Planet Journal 惑星日記 山崎美弥子|vol.6 ジングルベル
「1000年後の未来の風景」を描き続けるアーティスト山崎美弥子がハワイの小さな離島から送るフォトエッセイ。
この島では終わりもなく夏が続いてる。一方、わたしの故郷には、あきらかなる春夏秋冬による現象世界の変化がある。夏はいつも胸を焦がすほどに、待ち遠しくまぶしいものであり、過ぎ去ってゆくことを切なく惜しむセンチメンタルな心情を育む。そして、その短い季節は、いつの時代も誰しもをドラマチックなシーンの主人公にさせてきた。
船上生活を経て、この島にわたしたちが上陸した頃、島にはいつでも輝く太陽の視線を感じられる、パラダイスみたいな日々があるけれど、やがて来る季節を待ちわびたり、折々の葉の色に、過ぎ去る日々への哀しみを味わうことはもうないと諦めたものだった。一見、終わらない夏が続く、メロウで平坦な時が流れるこの島で、四季の変化に気づかせてくれるものは、カー・ラジオから流れるシーズナルなメロディくらいだった。たとえばそれは、ジングルベル…。
ある頃から、数千年前にこの惑星に訪れ、愛を伝えたといわれる彼のことを信じない人たちに配慮して、「クリスマス」という言葉を使わないようにするという風潮が高まった。「ホリデー」という言葉で代用するのが適切であると。何が適切であるかは、定義する人によって異なるもの。この惑星には、さまざまな文化を持つ美しい人々の暮らしぶりや、各々の「ありかた」が在る。それは力に流され、消されることなく、わたしたちが守りたいもの。
その日は、島ではオハナ(家族と家族同様の友人)と過ごす特別な日。遠い街で暮らしていても、この日のために波を越えて帰って来る。信じるものが、たとえ異なっても、皆、ひとつに集える。誰かの誕生日だといういわれを口実に。思い合う人々が一緒に時を過ごすためには、どんなことを口実にしても許されるだろう。そんな口実だったら、たくさんたくさん見つけたい。家のまわりをピカピカの電飾で飾りつけたら、とびきりのご馳走のテーブル支度。
パーラー(リビングルーム)の隅に置かれたもみの木に、十二ヶ月が巡るたびに少しづつ揃えた、星、家、鳥、木の実やお菓子の形をしたオーナメントをぶらさげる。ひとつひとつの思い出がよみがえる。そしてテーブルには、人数より一席多く用意する。その日に迎えてくれる人がいない誰かを、いつでも招き入れることができるように…。幸いにも、そんな寂しい人がいない時には、空席のまま残される。
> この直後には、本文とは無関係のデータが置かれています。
-- ==== Sys2Proof/Machine/HostCmd.lean ====
section
/-! DEFINITION. How a host command is checked, routed, executed and answered (13_mailbox R494–R501;
07_cascade_link R261–R264). -/

namespace Sys2Proof.Machine

/-- Status codes (13_mailbox R496). -/
inductive Status where
  | ok | accepted | badOpcode | badLength | badParam | overBudget | stateReject | roleReject | busy | noCredit
  | unreachable | timeout | pinned | authFail | faultActive | notReady | internal
deriving DecidableEq, Repr

/-- The code of a status. -/
def statusCode : Status → Nat
  | .ok => 0x00 | .accepted => 0x01 | .badOpcode => 0x10 | .badLength => 0x11 | .badParam => 0x12
  | .overBudget => 0x13 | .stateReject => 0x20 | .roleReject => 0x21 | .busy => 0x22 | .noCredit => 0x23
  | .unreachable => 0x30 | .timeout => 0x31 | .pinned => 0x40 | .authFail => 0x50 | .faultActive => 0x60
  | .notReady => 0xFE | .internal => 0xFF

/-- What a command's own part answers. -/
structure Reply where
  status : Status
  detail : Nat
  words : List Word
deriving DecidableEq, Repr

/-- OK with no payload, OK with words, ACCEPTED, a refusal. -/
def rOk : Reply := ⟨.ok, 0, []⟩
def rWords (ws : List Word) : Reply := ⟨.ok, 0, ws⟩
def rAccepted : Reply := ⟨.accepted, 0, []⟩
def rBad (st : Status) (detail : Nat) : Reply := ⟨st, detail, []⟩

/-- A command's row of the opcode table (13_mailbox R512). -/
structure OpSpec where
  op : Nat
  tile : Bool
  sender : Bool
  bed : Bool
  /-- The device states that allow it; empty for every state except BOOT. -/
  states : List DevState
  bcast : Bool
  /-- The LEN it takes, where one value is right. -/
  len : Option Nat

/-- The opcode belongs to the role. -/
def opInRole (o : OpSpec) : Role → Bool
  | .tile => o.tile
  | .sender => o.sender
  | .bed => o.bed
  | .factory => false

/-- The opcode is allowed in the state. -/
def opInState (o : OpSpec) (st : DevState) : Bool := o.states.isEmpty || o.states.contains st

/-- Payload word `i` as a number; 0 where LEN names fewer. -/
def pw (c : Cmd) (i : Nat) : Nat := (c.payload.getD i 0).toNat

/-- The command's words as its path holds them (R494). -/
def cmdWords (op : Nat) (c : Cmd) : List Word :=
  w32 (op * 2 ^ 24 + c.tag % 4096 * 2 ^ 12 + flag c.notify 8 + c.len % 256) ::
    w32 (flag c.self 15 + flag c.bcast 14 + c.target % 0x4000) :: c.payload

/-- The words of a response (R494). -/
def respWords (s : State) (tag : Nat) (r : Reply) (relayed : Bool) : List Word :=
  w32 (statusCode r.status * 2 ^ 24 + tag % 4096 * 2 ^ 12 + flag (r.status == .accepted) 10 + flag relayed 9 +
      2 ^ 8 + r.words.length % 256) ::
    w32 (r.detail % 65536 * 65536 + flag (degraded s) 4 + stateCode s.sys.st) :: r.words

/-- A tag is in flight (R495). -/
def tagInFlight (s : State) (tag : Nat) : Bool := s.cmds.inFlight.any fun f => f.tag == tag

/-- Put a response in line for its path (R483, R487). -/
def queueResp (s : State) (c : Cmd) (ends hw : Bool) (words : List Word) : State :=
  { s with cmds.responses := s.cmds.responses ++
      [{ path := c.path, origin := c.origin, notify := c.notify, tag := c.tag, ends := ends, hw := hw, words := words }] }

/-- Answer a command: count it, log a refusal as CMD_REFUSED (R497, R515), queue the response. -/
def answer (s : State) (op : Nat) (c : Cmd) (r : Reply) (ends : Bool) : State :=
  let s1 := if 0x10 ≤ statusCode r.status then
      logAdd (bump s 0 0 1) 0x0D03 (args [(1, op), (1, statusCode r.status), (2, c.tag), (1, c.path)])
    else bump s 0 0 0
  queueResp s1 c ends false (respWords s1 c.tag r false)

/-- Take a command's tag into flight (R495). -/
def takeTag (s : State) (op : Nat) (c : Cmd) : State :=
  { s with cmds.inFlight := s.cmds.inFlight ++ [{ tag := c.tag, op := op, path := c.path }] }

/-- CMD_DONE of an accepted command: the tag leaves flight and the event is raised (R495, R528). -/
def cmdDone (s : State) (tag op : Nat) (st : Status) : State :=
  cmdEnds s tag op (statusCode st)

/-- The hardware's NOT_READY answer (R501): counted and not logged. -/
def hwNotReady (s : State) (c : Cmd) : State :=
  queueResp (bump s 0 0 4) c false true (respWords s c.tag (rBad .notReady 0) false)

/-- A tag conflict: BAD_PARAM 0xFFFE, MAILBOX_PROTO recorded, not executed (R495). -/
def tagConflict (s : State) (op : Nat) (c : Cmd) : State :=
  let s1 := fire (bump s 0 0 2) 38 c.path (2 + c.tag % 4096 * 65536)
  answer s1 op c (rBad .badParam 0xFFFE) false

/-- The Cascade and position of a TILE's device ID, for a TILE of this SENDER: of an unpaired port, or of a paired port
while the unit is active (17 R621). -/
def tileOf (s : State) (dev : Nat) : Option (Nat × Nat) :=
  let n := dev / 256 % 8
  if dev / 2048 = wallIndex s n ∧ dev % 256 ≠ 0 ∧ (pairPort s n && !s.pair.active) = false then some (n, dev % 256) else none

/-- The port of a SENDER through which a TILE is reached: its head port, or the return port from the first
TILE that reported loss on (07 R261, R269); `none` where nothing reaches it. -/
def relayPort (s : State) (n pos : Nat) : Option Nat :=
  let viaReturn := (List.range 8).find? fun p =>
    bits (keyU s 0x0201 p 1) 0 2 == 2 && bits (keyU s 0x0201 p 1) 2 3 == n && (wport s p).returnFeed &&
      decide ((wport s p).takeoverFrom ≤ pos) && portLocked s p && !fenced s 2 p
  match viaReturn with
  | some p => some p
  | none => if portLocked s n && !fenced s 2 n && decide (bits (keyU s 0x0201 n 1) 0 2 = 1) then some n else none

/-- The peer link to the SENDER of a device, by its lowest port: it is up, not fenced, and the SENDER behind it has made itself
known (07 R261, R272, R273; log 69). -/
def peerPortFor (s : State) (dev : Nat) : Option Nat :=
  (List.range 8).find? fun p => portMode s p == 3 && bundleFirst s p == p && linkOk s p && !fenced s 2 p &&
    (wport s p).peer.any fun d => d / 2048 == dev / 2048

/-- A TILE nearer the head has lost its link on port B: the position lies beyond a break (07 R261; log 67). -/
def beyondBreak (s : State) (dev : Nat) : Bool := s.link.broken.any fun d => d / 256 == dev / 256 && decide (d % 256 < dev % 256)

/-- Where a command goes (R494, R498 step 5; 07 R261, R264). -/
inductive Route where
  | here
  | relay (port : Nat) (tile : Option (Nat × Nat))
  | broadcast
  | refuse (st : Status) (detail : Nat)
deriving DecidableEq, Repr

/-- Routing by TARGET. -/
def route (s : State) (c : Cmd) : Route :=
  if c.self then .here
  else if c.bcast then
    if s.sys.role = .sender then .broadcast
    else if c.path = 11 then .here else .refuse .unreachable c.target
  else if c.target = s.sys.deviceId ∧ s.sys.unassigned = false then .here
  else if s.sys.role ≠ .sender then .refuse .unreachable c.target
  else match tileOf s c.target with
    | some (n, pos) =>
      let e := topo s n pos
      if e.present && !e.ret then
        match relayPort s n pos with
        | some p => if p = n ∧ beyondBreak s c.target then .refuse .unreachable c.target
          else if e.credits = 0 then .refuse .noCredit c.target else .relay p (some (n, pos))
        | none => .refuse .unreachable c.target
      else .refuse .unreachable c.target
    | none =>
      if c.target / 2048 = senderIndex s ∧ pairPort s (c.target / 256 % 8) = false then .refuse .unreachable c.target
      else match peerPortFor s c.target with
        | some p => .relay p none
        | none => .refuse .unreachable c.target

/-- MGMT_TIMEOUT in ticks (07 R263). -/
def mgmtTimeout (s : State) : Nat := keyU s 0x0205 0 2 * msTicks

/-- Relay a command to another device in MGMT cells; a TILE's command takes a credit (07 R261, R262). -/
def relayCmd (s : State) (op : Nat) (c : Cmd) (port : Nat) (tile : Option (Nat × Nat)) : State :=
  let s1 := takeTag s op c
  let s2 := match tile with
    | some (n, pos) => setTopo s1 n pos { topo s1 n pos with credits := (topo s1 n pos).credits - 1 }
    | none => s1
  let s3 := { s2 with link.relays := s2.link.relays ++
      [{ tag := c.tag, target := c.target, path := c.path, origin := c.origin, notify := c.notify
         deadline := s.time.loc + mgmtTimeout s }] }
  sendCells s3 port (mgmtCells 0 false c.target s.sys.deviceId c.tag 12 0 (bytesOf (cmdWords op c)))

/-- The device IDs of every enumerated TILE of every Cascade, ascending. -/
def allTiles (s : State) : List Nat :=
  (List.range 8).flatMap fun n => (casc s n).entries.filterMap fun (_, e) =>
    if e.present && !e.ret then some e.devId else none

/-- Send a broadcast, through the head ports and the return ports that have taken over; the SENDER answers when every TILE
has (07 R264, R269). -/
def broadcastCmd (s : State) (op : Nat) (c : Cmd) : State :=
  let s1 := takeTag s op c
  let b : Bcast := { tag := c.tag, op := op, path := c.path, origin := c.origin, notify := c.notify
                     deadline := s.time.loc + mgmtTimeout s, waiting := allTiles s, answers := [] }
  let s2 := { s1 with link.bcast := some b }
  let ports := (List.range 8).filter fun p =>
    (portMode s p == 1 || (portMode s p == 2 && (wport s p).returnFeed)) && portLocked s p && !fenced s 2 p
  ports.foldl (fun t p => sendCells t p (mgmtCells 0 true 0 s.sys.deviceId c.tag 12 0 (bytesOf (cmdWords op c)))) s2

/-- A command's own part: its effect and its answer. -/
abbrev Body := Cmd → State → State × Reply

/-- STATE_REJECT's DETAIL: the build-layer state code for the BED build commands (R496), given by the caller. -/
def stateDetail (o : OpSpec) (buildState : Nat) : Nat :=
  if 0x52 ≤ o.op ∧ o.op ≤ 0x56 then buildState else 0

/-- What a mirror record carries beside the command (17 R629, R631): for LAYER_COMMIT the output frame number at which it
takes effect, and the CRCs of its still buffers, behind their number; for BUILD_ARM the CRCs of the jet lists. -/
def commitSlots (c : Cmd) : List Nat := (List.range 64).filter fun i => bit (pw c (i / 32)) (i % 32)
def stillCrc (s : State) (id : Nat) : Nat :=
  match stillBuf s id with
  | some b => crc32 (rdBytes s b.addr (b.pitch * b.height))
  | none => 0
def jetCrc (s : State) (h : Nat) : Nat := crc32 (rdBytes s (blist s h).addr (32 * (blist s h).count))
def commitFrame (x : Output) : Nat := (x.nextNo + b2n x.latched) % 65536
def mirrorWith (s : State) (op : Nat) (c : Cmd) : Nat × List Word :=
  if op = 0x31 then
    let ds := (commitSlots c).filterMap fun k => (layer s k).staged
    let ids := (ds.filter fun d => dType d == 1).map dSource
    ((ds.head?.map fun d => if counted s.sys.st then commitFrame (outp s (dOutput d)) else 0).getD 0, ids.eraseDups.flatMap fun id => [w32 id, w32 (stillCrc s id)])
  else if op = 0x53 then (0, (layerHeads s).flatMap fun h => [w32 h, w32 (jetCrc s h)])
  else (0, [])

/-- A mirror record for a command that the active unit of a pair has accepted and that changes the pair state: CFG_WRITE
of a pair key and CFG_COMMIT are among them (17 R629). -/
def mirrorCmd (s : State) (op : Nat) (c : Cmd) (r : Reply) : State :=
  if pairActive s = false ∨ 0x10 ≤ statusCode r.status ∨
      (changesPair s op (pw c 0 / 65536) || op == 0x12) = false then s else
  let m := mirrorWith s op c
  pairMirror s m.1 (cmdWords op c ++ if m.2.isEmpty then [] else w32 (m.2.length / 2) :: m.2)

/-- Checks 6 to 8 of R498 and the command's own part, on the device that executes it. -/
def execHere (o : OpSpec) (buildState : Nat) (body : Body) (c : Cmd) (s : State) : State × Reply :=
  if opInRole o s.sys.role = false then (s, rBad .roleReject 0)
  else if opInState o s.sys.st = false ∨ (pairStandby s && pairOpcode s.sys.role o.op) then (s, rBad .stateReject (stateDetail o buildState))
  else match o.len with
    | some n => if c.len ≠ n then (s, rBad .badLength n) else body c s
    | none => body c s

/-- The status refuses the command. -/
def refuses (st : Status) : Bool := decide (0x10 ≤ statusCode st)

/-- Execute on this device and answer; the tag stays in flight until the response is written, or, for
ACCEPTED, until CMD_DONE (R495). A COMMAND record of a command that is not refused enters a running capture (14_spillway
R555); a refused one does nothing else (00_scope R11). -/
def runHere (o : OpSpec) (buildState : Nat) (body : Body) (c : Cmd) (s : State) : State :=
  let s1 := takeTag s o.op c
  let p := execHere o buildState body c (capRec s1 0x02 0 0 (leBytes 4 c.path ++ bytesOf (cmdWords o.op c)))
  let q := if refuses p.2.status then execHere o buildState body c s1 else p
  answer (mirrorCmd q.1 o.op c q.2) o.op c q.2 (q.2.status != .accepted)

/-- MGMT commands of a TILE whose response has yet to leave: its command buffers in use (07 R262). -/
def mgmtBuffers (s : State) : Nat := (s.cmds.responses.filter fun r => r.path == 11).length

/-- The LEN that BAD_LENGTH names for a LEN above 62: the command's one length, also where its body checks it at another
place of the order (10 R361; 13 R517); 0xFFFF where the payload decides it (R496). -/
def lenNamed (o : OpSpec) : Nat :=
  match o.len with
  | some n => n
  | none =>
    match o.op with
    | 0x11 => 2
    | 0x50 => 20
    | 0x52 => 2
    | 0x53 => 0
    | 0x54 => 3
    | 0x55 => 0
    | 0x71 => 7
    | 0xB3 => 3
    | _ => 0xFFFF

/-- A host command from the checks of R498 to its response. -/
def runCmd (o : OpSpec) (buildState : State → Nat) (body : Body) (c : Cmd) (s : State) : State :=
  if s.sys.notReady then hwNotReady s c
  else if 62 < c.len then answer s o.op c (rBad .badLength (lenNamed o)) false
  else if tagInFlight s c.tag then tagConflict s o.op c
  else if c.self && c.bcast then answer s o.op c (rBad .badParam 0xFFFD) false
  else match route s c with
    | .here =>
      if c.bcast && !o.bcast then answer s o.op c (rBad .badParam 0) false
      else if c.path = 11 ∧ s.sys.role = .tile ∧ mgmtBuffers s ≥ 4 then answer s o.op c (rBad .busy 0) false
      else runHere o (buildState s) body c s
    | .relay p t => relayCmd s o.op c p t
    | .broadcast =>
      if !o.bcast then answer s o.op c (rBad .badParam 0) false
      else if s.link.bcast.isSome then answer s o.op c (rBad .busy 0) false
      else broadcastCmd s o.op c
    | .refuse st d =>
      let s1 := if st = .noCredit then
        (match tileOf s c.target with
          | some (n, _) => bump s 2 n 3
          | none => s) else s
      answer s1 o.op c (rBad st d) false

/-- Every state in which an opcode of states St, Rd, Rn, Ho, Sa is allowed. -/
def stRdRnHoSa : List DevState := [.standby, .ready, .run, .hold, .safe]
def stRdRnHo : List DevState := [.standby, .ready, .run, .hold]
def rdRnHo : List DevState := [.ready, .run, .hold]

/-- Rows of the opcode table by role letters. -/
def opTSB (op : Nat) (st : List DevState) (bc : Bool) (len : Option Nat) : OpSpec := ⟨op, true, true, true, st, bc, len⟩
def opT (op : Nat) (st : List DevState) (bc : Bool) (len : Option Nat) : OpSpec := ⟨op, true, false, false, st, bc, len⟩
def opS (op : Nat) (st : List DevState) (bc : Bool) (len : Option Nat) : OpSpec := ⟨op, false, true, false, st, bc, len⟩
def opB (op : Nat) (st : List DevState) (bc : Bool) (len : Option Nat) : OpSpec := ⟨op, false, false, true, st, bc, len⟩
def opTB (op : Nat) (st : List DevState) (bc : Bool) (len : Option Nat) : OpSpec := ⟨op, true, false, true, st, bc, len⟩
def opSB (op : Nat) (st : List DevState) (bc : Bool) (len : Option Nat) : OpSpec := ⟨op, false, true, true, st, bc, len⟩

end Sys2Proof.Machine
end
なぜなら、空っぽの、だけれどぬくもりに満ちたその席には、この惑星をとうに去った目には見えない愛する人がきっと静かに座っているから。テーブルに集うひとりひとりに微笑みかけながら。
幻の雪と一緒にジングルベルが聞こえてくる。常夏の真っ青な太陽を反射した水平線のずっとずっと向こうから。